• [WHAT TO WORK ON]:
Nothing should be left out. Transcribe the entries exactly as written.

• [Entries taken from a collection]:
============
-- ==== Sys2Proof/WellFormed.lean ====
section
/-! DEFINITION. Which terms of `Instr` the decoder may yield. The operand types admit exactly what the
fields encode (spec 30_encoding.md rules R86 to R88, R102), so the one check left is that an
`unimplemented` byte is one of the eleven (rule R100). -/

namespace Sys2Proof

/-- The eleven bytes with no instruction, in rule R100's order. -/
def unimplementedBytes : List Byte :=
  [0x00, 0x08, 0x10, 0x18, 0x28, 0x38, 0xCB, 0xD9, 0xDD, 0xED, 0xFD]

/-- The decoder's output for some byte sequence (rules R95, R100). -/
def Instr.wellFormed : Instr → Bool
  | .movRR _ _ | .movRM _ | .movMR _ | .mviR _ _ | .mviM _ | .lxi _ _ | .lda _ | .sta _ => true
  | .ldax _ | .stax _ | .lhld _ | .shld _ | .xchg => true
  | .add _ | .adc _ | .sub _ | .sbb _ | .ana _ | .xra _ | .ora _ | .cmp _ => true
  | .adi _ | .aci _ | .sui _ | .sbi _ | .ani _ | .xri _ | .ori _ | .cpi _ => true
  | .inrR _ | .inrM | .dcrR _ | .dcrM | .inx _ | .dcx _ | .dad _ | .daa => true
  | .rlc | .rrc | .ral | .rar | .cma | .stc | .cmc => true
  | .jmp _ | .jnz _ | .jz _ | .jnc _ | .jc _ | .jpo _ | .jpe _ | .jp _ | .jm _ => true
  | .call _ | .cnz _ | .cz _ | .cnc _ | .cc _ | .cpo _ | .cpe _ | .cp _ | .cm _ => true
  | .ret | .rnz | .rz | .rnc | .rc | .rpo | .rpe | .rp | .rm | .rst _ | .pchl | .sphl => true
  | .push _ | .pushPsw | .pop _ | .popPsw | .xthl => true
  | .inPort _ | .outPort _ | .ei | .di | .rim | .sim | .hlt => true
  | .unimplemented byte => unimplementedBytes.contains byte

end Sys2Proof
end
============
• [WRITTEN SOLUTION]:
-- ==== Sys2Proof/WellFormed.lean ====
section
/-! DEFINITION. Which terms of `Instr` the decoder may yield. The operand types admit exactly what the
fields encode (spec 30_encoding.md rules R86 to R88, R102), so the one check left is that an
`unimplemented` byte is one of the eleven (rule R100). -/

namespace Sys2Proof

/-- The eleven bytes with no instruction, in rule R100's order. -/
def unimplementedBytes : List Byte :=
  [0x00, 0x08, 0x10, 0x18, 0x28, 0x38, 0xCB, 0xD9, 0xDD, 0xED, 0xFD]

/-- The decoder's output for some byte sequence (rules R95, R100). -/
def Instr.wellFormed : Instr → Bool
  | .movRR _ _ | .movRM _ | .movMR _ | .mviR _ _ | .mviM _ | .lxi _ _ | .lda _ | .sta _ => true
  | .ldax _ | .stax _ | .lhld _ | .shld _ | .xchg => true
  | .add _ | .adc _ | .sub _ | .sbb _ | .ana _ | .xra _ | .ora _ | .cmp _ => true
  | .adi _ | .aci _ | .sui _ | .sbi _ | .ani _ | .xri _ | .ori _ | .cpi _ => true
  | .inrR _ | .inrM | .dcrR _ | .dcrM | .inx _ | .dcx _ | .dad _ | .daa => true
  | .rlc | .rrc | .ral | .rar | .cma | .stc | .cmc => true
  | .jmp _ | .jnz _ | .jz _ | .jnc _ | .jc _ | .jpo _ | .jpe _ | .jp _ | .jm _ => true
  | .call _ | .cnz _ | .cz _ | .cnc _ | .cc _ | .cpo _ | .cpe _ | .cp _ | .cm _ => true
  | .ret | .rnz | .rz | .rnc | .rc | .rpo | .rpe | .rp | .rm | .rst _ | .pchl | .sphl => true
  | .push _ | .pushPsw | .pop _ | .popPsw | .xthl => true
  | .inPort _ | .outPort _ | .ei | .di | .rim | .sim | .hlt => true
  | .unimplemented byte => unimplementedBytes.contains byte

end Sys2Proof
end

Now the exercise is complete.